Year of the Linux Desktop

Why has there never been a Year of the Linux Desktop? Perhaps for several reasons, in no particular order.

  • No common package management. Non technical users want a simple click-and-install solution regardless of the distro they use and for any software they want to use.
  • Packages often break with each new OS release, requiring recompiling.
  • Not preinstalled by common hardware vendors.
  • Short life cycles and break neck rapid release development.
  • Unlike the server market, the home and non enterprise market is more challenging to monetize.
  • Inability to run popular Windows games.
  • Inability to run a handful of popular vertical software apps, such as Quicken, QuickBooks, Photoshop, Evernote, or AutoCAD — without the convolution of WINE.
  • The absence of a one-click solution to install non-free apps and support, such as media codecs, proprietary drivers, and firmware.
  • Peripheral support remains hit-and-miss with certain vendors.
  • Idiotic statutes such as DMCA.
  • Non technical users who are aware of Linux still perceive Linux as a geek’s operating system.
  • A persistence by Linux developers and advocates with doing things the “Unix way” — whatever that ambiguous definition might be, rather than just making things usable.
  • User hostile solutions like manually editing the boot loader with nomodeset to fix video problems.
  • Overwhelmingly designed by geeks for geeks.
  • Software patents.
  • Developer presumptions that non technical users will use a terminal to solve problems rather than produce robust GUI solutions.
  • A false belief that proprietary software is inferior in all ways.
  • Developer attitudes of “We design what we want and like,” rather than make usable and appealing software.
  • Developer attitudes that they know best rather than actually conduct usability testing with non technical users.
  • An unwillingness by developers and advocates to accommodate non technical users.
  • The NIH (Not Invented Here) attitude of developers (fragmentation) within similar software projects.
  • An RTFM attitude by developers and advocates rather than create robust GUIs.
  • Chasing OS “convergence” to the point that desktop usage is crippled beyond sense.
  • A user shift to mobile devices.

Manually installing Windows might take a couple of hours compared to 15 minutes with a Linux distro, but the opposite is true with the out-of-the-box experience after booting into the desktop.

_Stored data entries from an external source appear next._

/-- The descrambler: its state holds the last 58 bits received. -/
def descramble : List Bool → List Bool → List Bool
  | _, [] => []
  | st, o :: r => (o != (st.getD 38 false != st.getD 57 false)) :: descramble (o :: st.take 57) r

/-- The 66 bits of a block on the lane, from a scrambler state: the sync header, 01 for data and 10 for control, unscrambled, then
the scrambled bits. -/
def Block.line (st : List Bool) (b : Block) : List Bool := b.ctl :: (!b.ctl) :: scramble st b.bits

/-- Both PLLs are locked (R438). -/
def State.tbuLocked (s : State) : Bool := s.tbu.timing.lock && s.tbu.system.lock

/-! ### The receiver (R405, R441) -/

/-- JIG of a lane is not 000b (R409). -/
def State.inJig (s : State) (l : Nat) : Bool := s.rd (F.LNK_LCFG_JIG l) != 0

/-- The stages in which the receiver adapts: PRBS, TRAIN and those after them (R405). -/
def Stage.adapts : Stage → Bool
  | .prbs | .train | .lock | .caps | .active => true
  | _ => false

/-- The receiver adapts up to now, unless ADAPTFRZ holds it (R405): the peaking code and the taps that it finds depend on the
line, which the manual leaves open: free values (log entry 3). -/
def State.adapt (s : State) (l : Nat) : State :=
  if !(s.lane l).stage.adapts || s.flag (F.LNK_LCFG_ADAPTFRZ l) then s
  else
    let (v, s) := s.draw
    ((s.setWord (0xB103 + 32 * l) (BitVec.ofNat 20 (v % 16))).setWord (0xB104 + 32 * l)
      (BitVec.ofNat 20 (v / 2 ^ 4 % 2 ^ 18))).setWord (0xB105 + 32 * l) (BitVec.ofNat 20 (v / 2 ^ 22 % 2 ^ 12))

/-- The PRBS checker runs: in stage PRBS (R406) and in Jig mode pattern (R409). -/
def State.checks (s : State) (l : Nat) : Bool := (s.lane l).stage == .prbs || s.rd (F.LNK_LCFG_JIG l) == 4

/-- The receiver searches sync headers: it has or seeks block lock (R406). -/
def Stage.heads : Stage → Bool
  | .lock | .caps | .active => true
  | _ => false

/-- A counter of line errors goes up by what the line brought since it was last looked at: a free value (log entry 3). -/
def State.lineErrors (s : State) (on : Bool) (f : Fld) : State :=
  if on then
    let (v, s) := s.draw
    s.count f v
  else s

/-- What the receiver of a lane does unasked up to now: it adapts, and counts errors of the PRBS checker and invalid sync headers
(R405, R441). It is brought up to date before whatever shows it or ends it. -/
def State.runLane (s : State) (l : Nat) : State :=
  ((s.adapt l).lineErrors (s.checks l) (F.LNK_PRBSERR_COUNT l)).lineErrors (s.lane l).stage.heads (F.LNK_LERR_COUNT l)

/-- What the receiver sees on the line now, where the stage does not settle it: a free value (log entry 3). -/
def State.senseLane (s : State) (l : Nat) : State :=
  let (v, s) := s.draw
  s.setLane l { s.lane l with sense := v % 8 }

/-- A READ in a lane's block finds its receiver up to date. -/
def State.lookAt (s : State) (a : Nat) : State :=
  let l := (a - 0xB100) / 32
  let k := (a - 0xB100) % 32
  if k == 1 then s.senseLane l
  else if Nat.ble 3 k && Nat.ble k 7 then s.runLane l
  else s

/-! ### Stages (R406) -/

/-- A lane enters a stage (R406). -/
def State.setStage (s : State) (l : Nat) (st : Stage) : State :=
  let s := s.runLane l
  s.setLane l { s.lane l with stage := st, since := s.clk, ready := 0 }

/-- A lane whose MODE is not OFF leaves OFF for DETECT (R438); one in Jig mode is in JIG (R409). -/
def State.startLane (s : State) (l : Nat) : State :=
  if (s.lane l).stage != .off then s
  else if s.inJig l then s.setStage l .jig
  else if s.laneOn l then s.setStage l .detect
  else s

/-- What a lane transmits (R406, R409). -/
inductive LaneTx where
  | electricalIdle | prbs31 | prbs7 | trainingFrames | idleBlocks | idleAndMessages | messages
  /-- Near-end loopbacks, serial inside the PHY and parallel ahead of the serializer: the receiver hears the lane's own
  transmitter; far-end: the recovered data go out again. -/
  | loopSerial | loopParallel | loopFar
  deriving DecidableEq, Repr

/-- The table of R406, and in Jig mode that of R409. -/
def State.laneTx (s : State) (l : Nat) : LaneTx :=
  match (s.lane l).stage with
  | .detect | .off => .electricalIdle
  | .prbs => .prbs31
  | .train => .trainingFrames
  | .lock => .idleBlocks
  | .caps => .idleAndMessages
  | .active => .messages
  | .jig => match s.rd (F.LNK_LCFG_JIG l) with
    | 1 => .loopSerial
    | 2 => .loopParallel
    | 3 => .loopFar
    | _ => if s.flag (F.LNK_LCFG_PRBSSEL l) then .prbs7 else .prbs31

/-- Lanes leave electrical idle: after TBU lock (R438), and not in THERMAL or after a boot failure (R466, R504). -/
def State.lanesRun (s : State) : Bool := s.tbuLocked && !s.boot.failed && s.dev != .thermal

/-- After TBU lock each lane whose MODE is not OFF starts at DETECT (R438); in THERMAL and after a boot failure every lane
stays in electrical idle (R466, R504). -/
def State.startLanes (s : State) : State :=
  if !s.lanesRun then s
  else (List.range 12).foldl State.startLane s

/-! ### The chain (R428 to R430) -/

/-- The device's PARAMS (R430). -/
def State.myParams (s : State) : List Nat :=
  [8 * 2 ^ 12 + s.lnk.pos * 2 ^ 7, s.rd F.CTL_SLOT_CFG_SLOTN * 2 ^ 14, s.rd F.CTL_SLOT_LEN_LEN,
   s.rd (F.CTL_SLOT_MASK_MASK 0), s.rd (F.CTL_SLOT_MASK_MASK 1),
   s.rd F.CTL_DOVE_DVX * 2 ^ 19 + s.rd F.CTL_DOVE_DL * 2 ^ 12 + s.rd F.CTL_DOVE_DR * 2 ^ 5, 256]

/-- PARAMS to both neighbours. -/
def State.sendParams (s : State) : State := (s.sendChain .up 0x62 s.myParams).sendChain .down 0x62 s.myParams

/-- A member leaves the chain (R428, R450): CHAIN_LOST, and its time source is lost. -/
def State.leaveChain (s : State) : State :=
  if !s.lnk.joined || s.isHead then s
  else
    let s := s.modLnk fun l => { l with joined := false, pos := 0 }
    let s := (s.modTbu fun b => { b with tsLost := true, rejoin := false }).raise 0x44 .fault 0
    s.sendParams

/-- A chain port leaves ACTIVE (R414): what is known of the neighbour goes, and a member loses the chain with its upstream
port. -/
def State.portDown (s : State) (side : ChainSide) : State :=
  let s := s.setNeigh side default
  if side == .up then
    ((s.modTbu fun b => { b with chainE := none }).modLnk fun x => { x with dvUp := false }).leaveChain
  else s.modLnk fun l => { l with dvDn := false }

Tweak, tweak, tweak to create a desktop usable by non technical users. This is a problem more with distro maintainers trying to impress fellow geeks than the software developers.

The arguments that there are too many distros and desktop environments are without foundation. Most non technical users are not even aware Linux exists, let alone the many choices. Besides, nobody offers this argument about cars or bread toasters. This is a flawed argument speculated on by Linux advocates only.

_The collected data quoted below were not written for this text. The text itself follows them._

-- ==== Sys2Proof/Machine/Shims.lean ====
section
/-! DEFINITION. The Shims (R482 to R485, R488, R495): the sets, where each is in force, the staged copy, SHMDIG and the Shim
window. -/

namespace Sys2Proof.Machine

/-- Words in a Shim set (R482); none where the index is not defined for the kind. -/
def shimLen (k i : Nat) : Option Nat :=
  match k with
  | 0 => if i < 276 then some 15 else none
  | 1 => if i < 276 then some 256 else none
  | 2 => if i == 0 then some 256 else if i == 1 then some 16 else if i < 10 then some 32 else none
  | 3 => if i < 264 then some 4 else none
  | 4 => if i == 0 then some 256 else if i < 9 then some 32 else none
  | 5 => if i < 8 then some 2 else none
  | 6 => if i < 2 then some 2 else none
  | 7 => if i == 0 then some 3 else none
  | 8 => if i == 0 then some 7 else none
  | 9 => if i == 0 then some 3 else none
  | _ => none

/-- Every set, in ascending KIND and INDEX. -/
def shimKeys : List (Nat × Nat) :=
  (List.range 10).flatMap fun k => ((List.range 276).filter fun i => (shimLen k i).isSome).map fun i => (k, i)

/-- The key of a set in the stores of the boot loader. -/
def shimKey (k i : Nat) : Nat := 512 * k + i

/-- A word read as signed. -/
def signedWord (w : Word) : Int := signed 20 w.toNat

/-- A signed number as a word. -/
def wordZ (z : Int) : Word := BitVec.ofNat 20 (unsigned 20 z)

/-- The words of a set in force (R482). -/
def State.shim (s : State) (k i : Nat) : List Word :=
  let n := (shimLen k i).getD 0
  match k with
  | 1 => (List.range n).map fun p => BitVec.ofNat 20 ((s.unitSt i).entry p)
  | 2 => (List.range n).map fun j =>
      if i == 0 then wordZ (s.rdZ (F.RTA_PSKEW_SKEW j))
      else if i == 1 then
        (if j < 8 then wordZ (SMap.get (fun _ => 0) s.rta.startSkew j) else BitVec.ofNat 20 (s.startOfs (j - 8)))
      else wordZ (SMap.get (fun _ => 0) s.rta.spareSkew (32 * (i - 2) + j))
  | 4 => (List.range n).map fun j => wordZ (SMap.get (fun _ => 0) s.saf.hskew (if i == 0 then j else 256 + 32 * (i - 1) + j))
  | 8 => (List.range n).map fun j => s.word (0x3030 + j)
  | _ => (List.range n).map fun j => ((assoc s.boot.shims (shimKey k i)).getD []).getD j 0

/-- A skew Shim within its 16 bits. -/
def skewZ (z : Int) : Int := clampZ (-32768) 32767 z

/-- Hold one word of a set whose words have homes of their own. -/
def State.setShimWord (s : State) (k i j : Nat) (z : Int) : State :=
  if k == 2 then
    if i == 0 then s.wrZ (F.RTA_PSKEW_SKEW j) (skewZ z)
    else if i == 1 && j < 8 then s.modRta fun a => { a with startSkew := SMap.put (fun _ => 0) a.startSkew j (skewZ z) }
    else if i == 1 then s.modRta fun a => { a with startOfs := a.startOfs.setNat (j - 8) (unsigned 20 z) }
    else s.modRta fun a => { a with spareSkew := SMap.put (fun _ => 0) a.spareSkew (32 * (i - 2) + j) (skewZ z) }
  else s.modSaf fun v => { v with hskew := SMap.put (fun _ => 0) v.hskew (if i == 0 then j else 256 + 32 * (i - 1) + j) z }

/-- Put a set into force. -/
def State.setShim (s : State) (k i : Nat) (ws : List Word) : State :=
  match k with
  | 1 => s.setUnit i { s.unitSt i with lut := ws.map BitVec.toNat, pendLut := none }
  | 2 | 4 => ws.zipIdx.foldl (fun (s : State) e => s.setShimWord k i e.2 (signedWord e.1)) s
  | 8 => s.wrWords 0x3030 ws
  | _ => s.modBoot fun b => { b with shims := assocPut b.shims (shimKey k i) ws }

/-- The words of a set in the staged copy (R483). -/
def State.stagedShim (s : State) (k i : Nat) : List Word := (assoc s.boot.staged (shimKey k i)).getD []

/-- The staged copy takes the Shims in force, at the end of CAL (R495). -/
def State.snapShims (s : State) : State :=
  s.modBoot fun b => { b with staged := shimKeys.map fun e => (shimKey e.1 e.2, s.shim e.1 e.2) }

/-- A word as three bytes, least significant first (R468, R488). -/
def wordBytes (w : Word) : List Byte := (List.range 3).map fun i => BitVec.ofNat 8 (w.toNat / 2 ^ (8 * i))

/-- SHMDIG (R488): SM3 of every set in force, in ascending KIND and INDEX; zeros until CAL has loaded them. -/
def State.shmDig (s : State) : Nat :=
  if s.boot.calDone then (Config.sm3 ((shimKeys.flatMap fun e => s.shim e.1 e.2).flatMap wordBytes)).toNat else 0

/-! ### The Shim window (R483, R495) -/

/-- KIND and INDEX of the selected set. -/
def State.shmKind (s : State) : Nat := s.rd F.CTL_SHM_SEL_KIND
def State.shmIndex (s : State) : Nat := s.rd F.CTL_SHM_SEL_INDEX

/-- The words of the Shim window that follow the Shims. -/
def State.viewShm (s : State) (a : Nat) : Option Word :=
  let k := s.shmKind
  let i := s.shmIndex
  let n := (shimLen k i).getD 0
  if a == 0xE001 then
    let src := (assoc s.boot.shimSrc (shimKey k i)).getD 0
    let diff := s.boot.calDone && shimKeys.any fun e => s.shim e.1 e.2 != s.stagedShim e.1 e.2
    some (mkWord [(18, src), (17, b2n diff), (0, n)])
  else if within 0xE010 0xE01C a then some (BitVec.ofNat 20 (s.shmDig / 2 ^ (20 * (a - 0xE010))))
  else if within 0xE100 0xE1FF a then
    let j := a - 0xE100
    if Nat.ble n j then some 0
    else some ((if s.flag F.CTL_SHM_SEL_VIEW then s.stagedShim k i else s.shim k i).getD j 0)
  else none

/-- A write of word `j` of the selected set (R483): kinds 4h, 5h and 9h belong to channel B's own calibration, and words at
or beyond LEN refuse writes. -/
def State.writeShm (s : State) (j : Nat) (w : Word) : Status × State :=
  let k := s.shmKind
  let i := s.shmIndex
  if k == 4 || k == 5 || k == 9 || Nat.ble ((shimLen k i).getD 0) j then (.refused, s)
  else
    let ws := s.stagedShim k i
    let ws := if ws.isEmpty then List.replicate ((shimLen k i).getD 0) 0 else ws
    (.ok, s.modBoot fun b => { b with staged := assocPut b.staged (shimKey k i) (ws.set j w) })

end Sys2Proof.Machine
end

Where to start? Choice is not an obstacle — choose a distro and a desktop environment. Configure that system for non technical users rather than for geeks. Provide support for non technical users. Stop treating systems as geek toys. Develop software that is intuitive and usable by non technical users. Stop depending on geek work-arounds, such as clunky shell scripts, terminals, and obtuse boot parameters. Empahsize GUI controls rather than scripts, terminals, and editing config files. Engage non technical users in software testing rather than singing to the choir of fellow geeks. Become involved in support forums rather than isolating support discussions to elitist ivory towered IRC chanels.

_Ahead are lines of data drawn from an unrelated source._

/-- A port's element has failed (R480, R491): its group's free spare serves it, else it is OFF. -/
def State.calPortFails (s : State) (p : Nat) : State :=
  let r := rowOf p
  if s.portOff p then s
  else if s.flag (F.RTA_PSTAT_SPARED p) || s.flag (F.RTA_SPARE_INUSE r) || s.flag (F.RTA_SPARE_FAILED r) then s.calOff p
  else
    let s := (s.put (F.RTA_PSTAT_FAILED p) true).put (F.RTA_PSTAT_SPARED p) true
    let s := (s.put (F.RTA_SPARE_INUSE r) true).wr (F.RTA_SPARE_SRC r) (p % 32)
    (s.modRta fun a => { a with copied := assocPut a.copied r (s.cfgWords p) }).refreshActive p

/-- A spare's own element has failed (R480): the port it serves is left without one. -/
def State.calSpareFails (s : State) (r : Nat) : State :=
  let used := s.flag (F.RTA_SPARE_INUSE r)
  let p := 32 * r + s.rd (F.RTA_SPARE_SRC r)
  let s := s.spareFail r
  if used then s.calOff p else s

/-- A failed element of another kind (R478): STARTFAIL, a trigger TDC that stamps with COARSE, or SAFCAL. -/
def State.calOther (s : State) (e : CalElem) : State :=
  match e.start? with
  | some r => s.wr F.RTA_STARTFAIL_FAIL (s.rd F.RTA_STARTFAIL_FAIL ||| 2 ^ r)
  | none =>
    if e.kind == .tdc && within 272 275 e.index then s.setUnit e.index { s.unitSt e.index with coarse := true }
    else if e.kind == .interpolator then (s.put F.CTL_BOOT_SAFCAL true).safInit
    else s

/-- The events of a port that has failed or been turned OFF since `s0` (R480). -/
def State.portEvents (s0 s : State) (p : Nat) : State :=
  let s := if s.flag (F.RTA_PSTAT_FAILED p) && !s0.flag (F.RTA_PSTAT_FAILED p) then s.raise 0x18 .fault p else s
  if s.portOff p && !s0.portOff p then s.raise 0x19 .fault p else s

/-- What the failed elements bring about (R480), with the events at the end in ascending port order. -/
def State.calFailures (s : State) (bad : List CalElem) : State :=
  let s0 := s
  let s := bad.foldl State.calOther s
  let s := ((List.range 8).filter fun r => bad.any fun e => e.spare? == some r).foldl State.calSpareFails s
  let s := ((List.range 256).filter fun p => bad.any fun e => e.port? == some p).foldl State.calPortFails s
  (List.range 256).foldl (fun s p => s0.portEvents s p) s

/-- The largest die temperature in °C (R482): of the latest round, before it of the interim conversions, else a free value. -/
def State.dieTemp (s : State) : Int × State :=
  if s.hk.firstRound then (s.rdZ F.CTL_HK_TMAX_T / 16, s)
  else match s.hk.interim with
    | [] => let (v, s) := s.draw; ((v : Int) % 256 - 64, s)
    | x :: r => (r.foldl max x / 16, s)

/-- META (R482, R485). -/
def State.noteMeta (s : State) (failed : Nat) : State :=
  let (t, s) := s.dieTemp
  s.setShim 9 0 [1, wordZ t, BitVec.ofNat 20 (satN 20 failed)]

/-- A set of Shims is taken whole (R485). -/
def State.takeSet (s : State) (src : Nat) (e : Nat × Nat × List Word) : State :=
  (s.setShim e.1 e.2.1 e.2.2).modBoot fun b => { b with shimSrc := assocPut b.shimSrc (shimKey e.1 e.2.1) src }

/-- Sets whose elements a set of Shims may start from: all but PLL and META (R485). -/
def State.takeSets (s : State) (src : Nat) (sets : List (Nat × Nat × List Word)) : State :=
  (sets.filter fun e => e.1 != 7 && e.1 != 9 && some e.2.2.length == shimLen e.1 e.2.1).foldl (fun s e => s.takeSet src e) s

/-- CAL of boot fails (R465, R478). -/
def calCause (bad : List CalElem) : Option Nat :=
  if bad.any fun e => e.kind == .pllBand then some 0x0B
  else if bad.any fun e => e.kind == .adc then some 0x0C
  else if bad.any fun e => e.kind == .mirror then some 0x0D
  else none

/-- BOOT_CAL (R263, R269, R478 to R485, R512): the calibration steps complete, once L0 has been ARRIVED for the mirror's fit; the
Shims are in force, and rounds may start. -/
def execBootCal (t : Nat) (elems : List CalElem) (s : State) : Host.Outcome State Fault Refusal :=
  let s := s.begin t
  if !s.booting || !s.boot.verifyDone || s.boot.calDone || s.stu.startAt.isSome then .next s
  else
    let sec := s.boot.shimSec.map fun x => (x.kind, x.index, x.words)
    let stored := fun k i => if s.boot.shimOk then (sec.find? fun e => e.1 == k && e.2.1 == i && k != 7).map fun e => e.2.2 else none
    let s := if s.boot.shimOk then s.takeSets 1 sec else s
    let (s, bad, _) := s.calibrate elems stored
    match calCause bad with
    | some c => .next (s.bootFail c)
    | none =>
      let s := (s.calFailures bad).noteMeta bad.length
      let s := (s.modBoot fun b => { b with calDone := true }).put F.CTL_BOOT_CALDONE true
      .next ((s.modHk fun h => { h with rounds := true }).snapShims).safEval

/-! ### RECAL (R486) -/

/-- EXEC RECAL: the mode 11b is refused at the write of CTL_RECAL_ARG. -/
def State.recalStart (s : State) : Status × State :=
  if !s.ready || s.saf.st == .clear then (.refused, s)
  else (.ok, s.startOp 2 (.recal (s.rd F.CTL_RECAL_ARG_MODE) s.clk false))

/-- The sequencer stops for RECAL, and charging is forbidden (R108, R486). -/
def State.recalHalt (s : State) (m t0 : Nat) : State :=
  let s := s.modMgmt fun x => { x with op := some (.recal m t0 true) }
  ((s.modSeq fun q => { q with st := .idle }).modEdu fun e => { e with recalStop := true }).chgEval

/-- RECAL_EOF_TIMEOUT: no EOF within 100 ms, so the sequencer stops at once and open histograms close with CAUSE PAGE. -/
def execRecalEofTimeout (t : Nat) (s : State) : Host.Outcome State Fault Refusal :=
  let s := s.begin t
  match s.mgmt.op with
  | some (.recal m t0 false) =>
    if Nat.blt s.clk (t0 + 100000000) then .next s else .next ((s.recalHalt m t0).closeAll 2)
  | _ => .next s

/-- The image's start page is in page A when the sequencer restarts (R486). -/
def State.startPage (s : State) : State :=
  if s.seq.pageA.lib == s.seq.startLib then s
  else match assoc s.seq.library s.seq.startLib with
    | some p => s.modSeq fun q => { q with pageA := { p with lib := q.startLib } }
    | none => s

Backwards compatibility is a joke in Linux software development. Developers routinely rip support for older hardware or older tool kits. Non technical users do not understand why they can run Windows apps from 15 years ago and can’t run Linux software from only a year ago. Upstream support software often is changed to tickle the desires of developers and those changes break all existing software dependent on that software. The general developer attitude with this kind of development seems to be shoulder shrugs.

The argument that the desktop no longer matters is empty. The desktop is not going to disappear any time soon in the enterprise. Or with home users.

A note — Android and Chrome OS are not Linux based operating systems. Please stop fooling yourselves about that. Those OSs are loss leaders, developed primarily for data mining to produce targeted advertising. That goal conflicts with free/libre philosophy. That does not mean the interface is poorly designed.

By the way — anybody already using a Linux based system seldom worries about the Year of the Linux Desktop. That day and year arrived long ago.